• [WHAT YOU ARE ASKED TO DO]:
Each line starting at the one that contains "halted => exact .inr (.inr ⟨nofun, rfl⟩)" and ending at the one that contains "theorem test_wf_accepts_selector_above_seven : (Instr.ldi" must be returned exactly, and the rest of the listing is left out.

•••

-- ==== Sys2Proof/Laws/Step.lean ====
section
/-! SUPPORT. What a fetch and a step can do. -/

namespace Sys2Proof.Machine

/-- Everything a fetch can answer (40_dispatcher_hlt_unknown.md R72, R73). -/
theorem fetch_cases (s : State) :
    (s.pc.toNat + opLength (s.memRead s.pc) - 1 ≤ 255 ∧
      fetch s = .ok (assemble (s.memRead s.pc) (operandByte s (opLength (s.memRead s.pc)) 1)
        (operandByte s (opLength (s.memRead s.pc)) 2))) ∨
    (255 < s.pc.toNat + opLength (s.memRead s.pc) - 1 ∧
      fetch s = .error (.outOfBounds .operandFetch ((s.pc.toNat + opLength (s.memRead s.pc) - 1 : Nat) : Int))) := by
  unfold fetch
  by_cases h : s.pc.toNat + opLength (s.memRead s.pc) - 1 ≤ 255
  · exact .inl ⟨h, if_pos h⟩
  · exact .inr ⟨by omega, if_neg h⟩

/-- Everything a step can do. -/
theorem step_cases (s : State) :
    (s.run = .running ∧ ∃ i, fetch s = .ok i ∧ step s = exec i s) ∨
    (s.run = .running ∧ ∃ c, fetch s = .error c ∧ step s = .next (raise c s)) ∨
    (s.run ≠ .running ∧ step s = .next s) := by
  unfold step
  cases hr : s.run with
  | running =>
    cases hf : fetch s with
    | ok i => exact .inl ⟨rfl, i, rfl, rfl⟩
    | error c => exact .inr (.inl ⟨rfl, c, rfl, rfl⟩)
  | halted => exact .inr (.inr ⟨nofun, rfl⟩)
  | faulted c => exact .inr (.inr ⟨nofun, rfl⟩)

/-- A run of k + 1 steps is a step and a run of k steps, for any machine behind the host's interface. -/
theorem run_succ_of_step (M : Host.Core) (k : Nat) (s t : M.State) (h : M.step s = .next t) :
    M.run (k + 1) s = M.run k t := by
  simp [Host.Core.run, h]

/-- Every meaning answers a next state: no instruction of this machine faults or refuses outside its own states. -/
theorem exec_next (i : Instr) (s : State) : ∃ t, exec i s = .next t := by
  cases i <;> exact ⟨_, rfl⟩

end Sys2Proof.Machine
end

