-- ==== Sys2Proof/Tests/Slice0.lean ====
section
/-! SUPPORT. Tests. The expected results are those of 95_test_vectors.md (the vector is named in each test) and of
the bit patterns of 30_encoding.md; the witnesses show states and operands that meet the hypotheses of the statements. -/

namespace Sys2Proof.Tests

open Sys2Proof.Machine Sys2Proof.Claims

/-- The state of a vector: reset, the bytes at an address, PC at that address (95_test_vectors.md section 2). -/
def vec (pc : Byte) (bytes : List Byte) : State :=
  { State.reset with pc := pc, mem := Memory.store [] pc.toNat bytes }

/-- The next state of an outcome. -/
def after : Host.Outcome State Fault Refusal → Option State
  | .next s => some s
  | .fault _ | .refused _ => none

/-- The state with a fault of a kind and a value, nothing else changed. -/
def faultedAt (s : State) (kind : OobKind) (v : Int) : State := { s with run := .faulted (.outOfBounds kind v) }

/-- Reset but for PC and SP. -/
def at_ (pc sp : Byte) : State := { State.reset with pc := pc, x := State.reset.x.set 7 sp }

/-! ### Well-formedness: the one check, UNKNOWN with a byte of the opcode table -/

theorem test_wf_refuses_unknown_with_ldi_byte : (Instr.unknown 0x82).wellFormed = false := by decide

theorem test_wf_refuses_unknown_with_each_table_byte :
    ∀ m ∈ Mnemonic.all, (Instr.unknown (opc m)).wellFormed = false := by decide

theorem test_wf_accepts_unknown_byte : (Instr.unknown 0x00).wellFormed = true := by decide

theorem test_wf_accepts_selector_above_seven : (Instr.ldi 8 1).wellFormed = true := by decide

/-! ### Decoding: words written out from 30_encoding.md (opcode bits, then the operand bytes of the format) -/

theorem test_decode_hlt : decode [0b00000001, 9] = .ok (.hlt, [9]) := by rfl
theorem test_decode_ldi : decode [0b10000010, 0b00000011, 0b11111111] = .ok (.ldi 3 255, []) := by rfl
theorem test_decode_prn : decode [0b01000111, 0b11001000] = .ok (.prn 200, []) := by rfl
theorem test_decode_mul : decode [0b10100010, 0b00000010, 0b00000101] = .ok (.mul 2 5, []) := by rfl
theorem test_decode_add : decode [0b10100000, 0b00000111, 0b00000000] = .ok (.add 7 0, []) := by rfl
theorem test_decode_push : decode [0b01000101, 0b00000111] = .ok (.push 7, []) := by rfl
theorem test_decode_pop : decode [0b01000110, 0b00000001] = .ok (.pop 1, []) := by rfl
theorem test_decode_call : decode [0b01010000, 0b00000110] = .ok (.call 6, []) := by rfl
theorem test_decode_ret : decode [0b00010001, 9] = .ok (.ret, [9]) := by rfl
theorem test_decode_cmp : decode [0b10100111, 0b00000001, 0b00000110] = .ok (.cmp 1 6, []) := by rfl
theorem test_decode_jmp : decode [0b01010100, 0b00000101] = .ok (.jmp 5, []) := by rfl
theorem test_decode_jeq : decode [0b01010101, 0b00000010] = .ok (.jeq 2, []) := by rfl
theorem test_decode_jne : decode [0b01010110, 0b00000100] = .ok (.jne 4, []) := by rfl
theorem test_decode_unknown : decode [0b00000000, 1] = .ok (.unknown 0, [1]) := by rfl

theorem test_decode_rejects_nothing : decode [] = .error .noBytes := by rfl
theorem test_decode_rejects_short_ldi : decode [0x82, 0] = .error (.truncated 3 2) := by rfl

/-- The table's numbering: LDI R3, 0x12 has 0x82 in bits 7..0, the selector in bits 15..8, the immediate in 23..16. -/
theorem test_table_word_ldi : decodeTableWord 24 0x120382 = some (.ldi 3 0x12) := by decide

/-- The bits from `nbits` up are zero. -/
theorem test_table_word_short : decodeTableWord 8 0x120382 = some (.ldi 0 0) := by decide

•••

• [ANSWER TO THE EXERCISE]:
  | halted => exact .inr (.inr ⟨nofun, rfl⟩)
  | faulted c => exact .inr (.inr ⟨nofun, rfl⟩)

/-- A run of k + 1 steps is a step and a run of k steps, for any machine behind the host's interface. -/
theorem run_succ_of_step (M : Host.Core) (k : Nat) (s t : M.State) (h : M.step s = .next t) :
    M.run (k + 1) s = M.run k t := by
  simp [Host.Core.run, h]

/-- Every meaning answers a next state: no instruction of this machine faults or refuses outside its own states. -/
theorem exec_next (i : Instr) (s : State) : ∃ t, exec i s = .next t := by
  cases i <;> exact ⟨_, rfl⟩

end Sys2Proof.Machine
end

-- ==== Sys2Proof/Tests/Slice0.lean ====
section
/-! SUPPORT. Tests. The expected results are those of 95_test_vectors.md (the vector is named in each test) and of
the bit patterns of 30_encoding.md; the witnesses show states and operands that meet the hypotheses of the statements. -/

namespace Sys2Proof.Tests

open Sys2Proof.Machine Sys2Proof.Claims

/-- The state of a vector: reset, the bytes at an address, PC at that address (95_test_vectors.md section 2). -/
def vec (pc : Byte) (bytes : List Byte) : State :=
  { State.reset with pc := pc, mem := Memory.store [] pc.toNat bytes }

/-- The next state of an outcome. -/
def after : Host.Outcome State Fault Refusal → Option State
  | .next s => some s
  | .fault _ | .refused _ => none

/-- The state with a fault of a kind and a value, nothing else changed. -/
def faultedAt (s : State) (kind : OobKind) (v : Int) : State := { s with run := .faulted (.outOfBounds kind v) }

/-- Reset but for PC and SP. -/
def at_ (pc sp : Byte) : State := { State.reset with pc := pc, x := State.reset.x.set 7 sp }

/-! ### Well-formedness: the one check, UNKNOWN with a byte of the opcode table -/

theorem test_wf_refuses_unknown_with_ldi_byte : (Instr.unknown 0x82).wellFormed = false := by decide

theorem test_wf_refuses_unknown_with_each_table_byte :
    ∀ m ∈ Mnemonic.all, (Instr.unknown (opc m)).wellFormed = false := by decide

theorem test_wf_accepts_unknown_byte : (Instr.unknown 0x00).wellFormed = true := by decide

theorem test_wf_accepts_selector_above_seven : (Instr.ldi 8 1).wellFormed = true := by decide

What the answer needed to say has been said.